Paros beaches are fun, plentiful, sandy, safe, clean and get rather full in summer. Here are some ideas for getting away from them for a day or two.
THE BYZANTINE ROAD
Through Paros’ green and flowery June meadows, along hillsides and down into cool valleys, a path of weathered, grey marble flagstones meanders from the pretty hillside village of Lefkes to Prodromos, a small, old, fortified Cycladic settlement. This is the Byzantine Road, built about one thousand years ago as part of the main thoroughfare across Paros from Parikia to Piso Livadi, at a time when the Aegean Sea was infested with pirates, and the inland village of Léfkes was the protected capital city. A network of cobblestone streets linked it to the other villages in the island as well as the ports. Today, the Byzantine Road offers a lovely and only mildly strenuous amble that covers 6 or 7 kilometres in a couple of leisurely hours, crossing the island’s interior, with the prospect of a picnic under a shady old olive tree on the way, and an ice-cold beer on the beach at Piso Livadi at the end of it.
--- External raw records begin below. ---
/-- A transaction starts: it takes the current position, and the line enters SENDING (R64, R66, R70). -/
def startTx (purpose : Purpose) (address index : Nat) (toTap : Bool) (port : Nat) (content : Content) (s : State) : State :=
  { s with
    plant.current := some
      { purpose := purpose, address := address, index := index, toTap := toTap, port := port, content := content
        position := s.plant.position, window := s.params.replyWindow }
    plant.line := .sending
    plant.timer := 0
    plant.roundShare := shareNow s
    plant.position := (s.plant.position + 1) % 8 }

/-- A PENDING port's command starts (R56, R78). -/
def startPort (p : Nat × Nat) (s : State) : State :=
  match tget s.plant.taps p.1, portOf s p with
  | some t, some r =>
    startTx .portCommand t.address p.1 true p.2 r.desired
      (leaveQueues p (modPort p (fun r => { r with sync := .sent, inFlight := some r.desired, cls := none }) s))
  | _, _ => s

/-! ## The guard check (R77, R115) -/

/-- The answers of the guard check (R77). -/
inductive Guard where
  | pass | hold (entry place : Nat) | wait
deriving DecidableEq, Repr

/-- The lowest-numbered enabled GUARD entry whose range contains an address (R115). -/
def guardFor (s : State) (a : Nat) : Option Nat :=
  s.outage.watches.findIdx? (fun e => e.enabled && e.watch.any (fun w => w.guard && inRange w a))

/-- The guard check for a port command (R115). -/
def guardCheck (s : State) (a : Nat) (resume : Bool) : Guard :=
  if resume then .pass
  else match guardFor s a with
    | none => .pass
    | some n => match s.outage.held.findIdx? (·.isNone) with
      | some k => .hold n k
      | none => .wait

/-- A pending class in a craft line (R130). -/
def pclassWord : Option PClass → Text | some .urgent => word "URGENT" | some .refresh => word "REFRESH" | none => word "NONE"

/-- A GUARD hit is reported (R115, R130). The line GUARD carries what R130 lists and neither the tap index nor the minute, which
R115 gives GUARD_HIT under either owner (the model's choice, log 83). -/
def reportGuard (n k : Nat) (h : Held) (s : State) : State :=
  match s.outage.owner with
  | .host =>
    notice nkGuardHit ((s.outage.watches[n]?.bind (·.watch)).any (·.urgent))
      (u8 n ++ u8 k ++ u16 h.tap ++ u16 h.address ++ u8 h.port ++ u8 (pclassNum h.cls) ++ opt 4 (s.time.clock.map (·.1))) s
  | .craft => printLine [word "GUARD", dec n, dec k, dec h.address, dec h.port, pclassWord h.cls] s

/-- A command goes to the held list (R115). -/
def holdCommand (n k : Nat) (p : Nat × Nat) (a : Nat) (s : State) : State :=
  let h : Held := ⟨p.1, a, p.2, n, (portOf s p).bind (·.cls), minuteOf s⟩
  let s := { s with
    outage.watches := lmod s.outage.watches n (fun e =>
      { e with hits := min 255 (e.hits + 1), enabled := e.enabled && !e.watch.any (·.once) })
    outage.held := s.outage.held.set k (some h) }
  reportGuard n k h (leaveQueues p (modPort p (fun r => { r with sync := .held, cls := none }) s))

/-- A port entry is offered to the guard check and started, held or passed over; the second result says whether a
transaction started (R72, R77). -/
def offerPort (p : Nat × Nat) (resume : Bool) (s : State) : State × Bool :=
  match tget s.plant.taps p.1 with
  | none => (s, false)
  | some t => match guardCheck s t.address resume with
    | .pass => (startPort p s, true)
    | .hold n k => (holdCommand n k p t.address s, false)
    | .wait => (s, false)

/-! ## Craft requests (R83, R127) -/

/-- All 96 channels enabled, or the disabled and empty content (R83). -/
def testContent (on : Bool) : Content := if on then ⟨true, BitVec.allOnes 96⟩ else noContent

/-- A craft request cannot be started: the error that is printed (R127). -/
def craftBlocked (s : State) : CraftReq → Option String
  | .poll a => if (tapAt s a).isSome || (xpAt s a).isSome then none else some "NOT_LOADED"
  | .test a _ _ => match tapAt s a with
    | none => some "NOT_LOADED"
    | some (_, t) => if serviceOf s t.segment = .held then none else some "NOT_HELD"

/-- A craft request leaves the URGENT queue. -/
def leaveCraft (s : State) : State :=
  { s with plant.urgent := s.plant.urgent.filter (fun e => match e with | .craft _ => false | .port .. => true) }

/-- A craft request taken from the queue is checked again, then started or removed with its error (R72, R83, R127). -/
def offerCraft (r : CraftReq) (s : State) : State × Bool :=
  let s := leaveCraft s
  match craftBlocked s r with
  | some e => (printErr e s, false)
  | none => match r with
    | .poll a => match tapAt s a, xpAt s a with
      | some (i, _), _ => (startTx .craftPoll a i true 0 noContent s, true)
      | none, some (i, _) => (startTx .craftPoll a i false 0 noContent s, true)
      | none, none => (s, false)
    | .test a p on => match tapAt s a with
      | some (i, _) => (startTx .craftTest a i true p (testContent on) s, true)
      | none => (s, false)

/-- A craft request stands: it waits in the URGENT queue or is in progress on the line (R83). -/
def craftBusy (s : State) : Bool :=
  s.plant.urgent.any (fun e => match e with | .craft _ => true | .port .. => false)
    || s.plant.current.any (fun t => t.purpose = .craftPoll || t.purpose = .craftTest)

/-- A craft request handed to the scheduler: refused with its error, or placed at the head of the URGENT queue (R83, R127). -/
def craftRequest (r : CraftReq) (s : State) : State :=
  if !running s then printErr "STATE" s
  else if craftBusy s then printErr "BUSY" s
  else match craftBlocked s r with
    | some e => printErr e s
    | none => { s with plant.urgent := .craft r :: s.plant.urgent }

/-! ## The choice of work (R71, R72, R74, R75) -/

/-- The entries of the URGENT queue are offered in order until one starts (R72). -/
def offerUrgent : List UrgentItem → State → State × Bool
  | [], s => (s, false)
  | e :: es, s =>
    let r := match e with | .port t p resume => offerPort (t, p) resume s | .craft c => offerCraft c s
    if r.2 then r else offerUrgent es r.1

/-- The entries of the REFRESH queue are offered in order until one starts (R72). -/
def offerRefresh : List (Nat × Nat) → State → State × Bool
  | [], s => (s, false)
  | p :: ps, s => let r := offerPort p false s; if r.2 then r else offerRefresh ps r.1

/-- Command work: the URGENT queue, then the REFRESH queue (R72). -/
def commandWork (s : State) : State × Bool :=
  let r := offerUrgent s.plant.urgent s
  if r.2 then r else offerRefresh r.1.plant.refresh r.1

/-- The indices of the enabled transponders, ascending. -/
def enabledXps (s : State) : List Nat := (s.telemetry.transponders.filter (fun t => t.2.enabled)).map (·.1)

/-- The lowest index above a cursor; START is below every index (R74, R75). -/
def above (l : List Nat) : Option Nat → Option Nat
  | none => l.head?
  | some c => l.find? (fun i => decide (c < i))

/-- The round-robin cycle is complete: the cursor returns to START, and a probe becomes due if a tap is UNREACHABLE (R74,
R75). -/
def completeCycle (s : State) : State :=
  { s with plant.cursor := none, plant.probeDue := s.plant.probeDue || !(unreachableTaps s).isEmpty }

/-- The due probe, if one is: the UNREACHABLE tap above the probe cursor, or else the lowest (R75). -/
def startProbe (s : State) : Option State :=
  if !s.plant.probeDue then none
  else
    let l := unreachableTaps s
    match (above l s.plant.probeCur).or l.head? with
    | none => none
    | some i => (tget s.plant.taps i).map (fun t =>
        startTx .probe t.address i true 0 noContent { s with plant.probeDue := false, plant.probeCur := some i })

/-- A poll of a transponder starts: the cursor takes its index, and the cycle is complete at that start if no enabled
record lies above it (R74). -/
def startPoll (i : Nat) (s : State) : State :=
  match xpOf s i with
  | none => s
  | some x =>
    let s := startTx .poll x.address i false 0 noContent { s with plant.cursor := some i }
    if (above (enabledXps s) (some i)).isNone then completeCycle s else s

/-- The next due poll starts: the probe if one is due, else the transponder the cursor gives. With no enabled record above
the cursor the cycle is complete here (log 29). -/
def startDuePoll (s : State) : State × Bool :=
  let s := dropProbe s
  match startProbe s with
  | some s => (s, true)
  | none => match above (enabledXps s) s.plant.cursor with
    | some i => (startPoll i s, true)
    | none =>
      if (enabledXps s).isEmpty then (s, false)
      else
        let s := completeCycle s
        match startProbe s with
        | some s => (s, true)
        | none => match (enabledXps s).head? with
          | some i => (startPoll i s, true)
          | none => (s, false)

/-- The scheduler's choice at a choice point (R71): poll or command work by the slot, then the other; with no enabled
transponder a cycle is counted at position 0 and where no work is found, after which the probe is taken (R74). -/
def choose (s : State) : State :=
  let idle := (enabledXps s).isEmpty
  let s := if idle && s.plant.position = 0 then completeCycle s else s
  let first := if isPollSlot (shareNow s) s.plant.position then startDuePoll s else commandWork s
  let second := if first.2 then first
    else if isPollSlot (shareNow s) s.plant.position then commandWork first.1 else startDuePoll first.1
  if second.2 then second.1
  else if idle then (startDuePoll (completeCycle second.1)).1
  else second.1

/-- In RUN, with the line IDLE, the scheduler chooses (R71). -/
def kick (s : State) : State := if running s && s.plant.line = .idle then choose s else s

/-! ## Outcomes -/

/-- The state with a function applied to a tap record. -/
def modTap (i : Nat) (f : Tap → Tap) (s : State) : State := { s with plant.taps := tmod s.plant.taps i f }

/-- A tap's tamper flag is taken; clear to set is a TAMPER event (R82). -/
def takeTamper (i : Nat) (v : Bool) (s : State) : State :=
  match tget s.plant.taps i with
  | none => s
  | some t =>
    let s := modTap i (fun t => { t with tamper := v }) s
    if v && !t.tamper then watchEvent .tamper t.address s else s

/-- A valid reply from a tap (R81, R82), where `test` is what a craft TEST does to its port first. The causes are PROBE 0,
CRAFT_POLL 1, CRAFT_TEST 2. -/
def tapReply (i : Nat) (tamper : Bool) (cause : Nat) (test : State → State) (s : State) : State :=
  match tget s.plant.taps i with
  | none => s
  | some t =>
    match t.unreachable with
    | none => test (takeTamper i tamper s)
    | some since =>
      let s := dropProbe (modTap i (fun t => { t with unreachable := none }) s)
      let s := takeTamper i tamper s
      let s := test s
      let s := reparkTaps [i] s
      let s := forceTaps [i] s
      notice nkTapRestored false
        (u16 i ++ u16 t.address ++ u8 t.segment ++ u32 since ++ opt 4 (s.time.clock.map (·.1)) ++ u8 cause) s

/-- A tap becomes UNREACHABLE at a port's third failure (R80). -/
def failTap (i : Nat) (p : Nat) (s : State) : State :=
  match tget s.plant.taps i with
  | none => s
  | some t =>
    let s := modTap i (fun t => { t with unreachable := some (minuteOf s) }) s
    let s := (portsOf [i]).foldl
      (fun s q => match portOf s q with
        | none => s
        | some r => if q.2 = p || r.sync = .pending then parkPort q s else s) s
    let s := notice nkTapFailed false
      (u16 i ++ u16 t.address ++ u8 t.segment ++ u8 p ++ opt 4 (s.time.clock.map (·.1))) s
    watchEvent .tapUnreachable t.address s

/-- A port command failed (R57, R79): it is retried at the URGENT head, parked, or makes its tap UNREACHABLE. -/
def failPort (p : Nat × Nat) (s : State) : State :=
  match portOf s p with
  | none => s
  | some r =>
    let n := r.attempts + 1
    let s := modPort p (fun r => { r with confirmed := none, inFlight := none, attempts := n, cls := none }) s
    if 3 ≤ n then failTap p.1 p.2 s
    else if parkHoldsAt s p.1 then parkPort p s
    else joinUrgentHead p false (modPort p (fun r => { r with sync := .pending, cls := some .urgent }) s)

/-- The tap record at a transaction's index is still loaded at its address (R76). -/
def tapStands (s : State) (t : Transaction) : Bool := (tget s.plant.taps t.index).any (fun x => x.address = t.address)

/-- The record at a transaction's index is still loaded, enabled and at its address (R76). -/
def xpStands (s : State) (t : Transaction) : Bool :=
  (xpOf s t.index).any (fun x => x.address = t.address && x.enabled)

/-- The name of a role character in a craft line (12.4), an unknown one as its number (the model's choice, log 50). -/
def roleWord (n : Nat) : Text :=
  if n = 1 then word "AMPLIFIER" else if n = 2 then word "POWER_SUPPLY" else if n = 3 then word "NODE_HEAD"
  else if n = 4 then word "TAP" else dec n

/-- ON or OFF. -/
def onWord (b : Bool) : Text := if b then word "ON" else word "OFF"

/-- The outcome of a craft request is printed (R127). The text of the role, the level and the supply, and that the level is the
STATUS's own and not the one that R89 clamps, are the model's choice (log 50). -/
def printOutcome (t : Transaction) (reply : Option (List Byte)) (s : State) : State :=
  match reply with
  | none => printLine [word "ERR", word "NO_REPLY", dec t.address] s
  | some f =>
    if t.purpose = .craftTest then
      printLine [word "OK", word "TEST", dec t.address, dec t.port, onWord t.content.enable, flagWord ((fld f 2 1).testBit 6)] s
    else
      let m := statusOfChars (f.drop 2)
      if t.toTap then printLine [word "OK", word "POLL", dec t.address, word "TAP", flagWord m.tamper] s
      else printLine [word "OK", word "POLL", dec t.address, roleWord m.role, decInt m.level, dec m.supply, dec m.battery,
        flagWord m.onBattery, flagWord m.outputOff, flagWord m.tamper] s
The charm of this excursion is the romantic notion that you are treading a path trodden over one thousand years ago by ordinary farmers, tradesmen, shepherds, gazing on the views they gazed on, hearing the sounds and smelling the scents that they smelled. Little has changed. The beginning of the road is in Léfkes, which is worth exploring for its pretty cobbled lanes, windmill and peaceful graveyard whose reverently maintained tombs and headstones are carved from the famous white Parian marble, the same marble from which was carved the Venus of Milo. Just after the Church of Aghia Triada, there is a sign saying Byzantine Road and a white stone to mark the start of the route. The route gently descends through olive terraces and fields of myrtle, wild flowers, sage, thyme, oregano, crosses a dry stream bed over a little bridge, ascends to the hilltop with far-reaching views before turning down again to Pródromos.
AGHIOS ANTONIS
In the same part of the island, a beautiful excursion is to drive up the conical hill atop which sits the peaceful old monastery of Aghios Antónios and the ruins of the Venetian castle at the top. Here, at the highest point of the island, you experience the utter peace of the monastery’s whitewashed courtyard, overgrown with wild flowers, and olive trees blowing silver in the warm wind, with the azure sea and sky melting into eachother somewhere below you. The pretty harbour of Molos is below, with the quiet beach of Kalogeros to finish the expedition.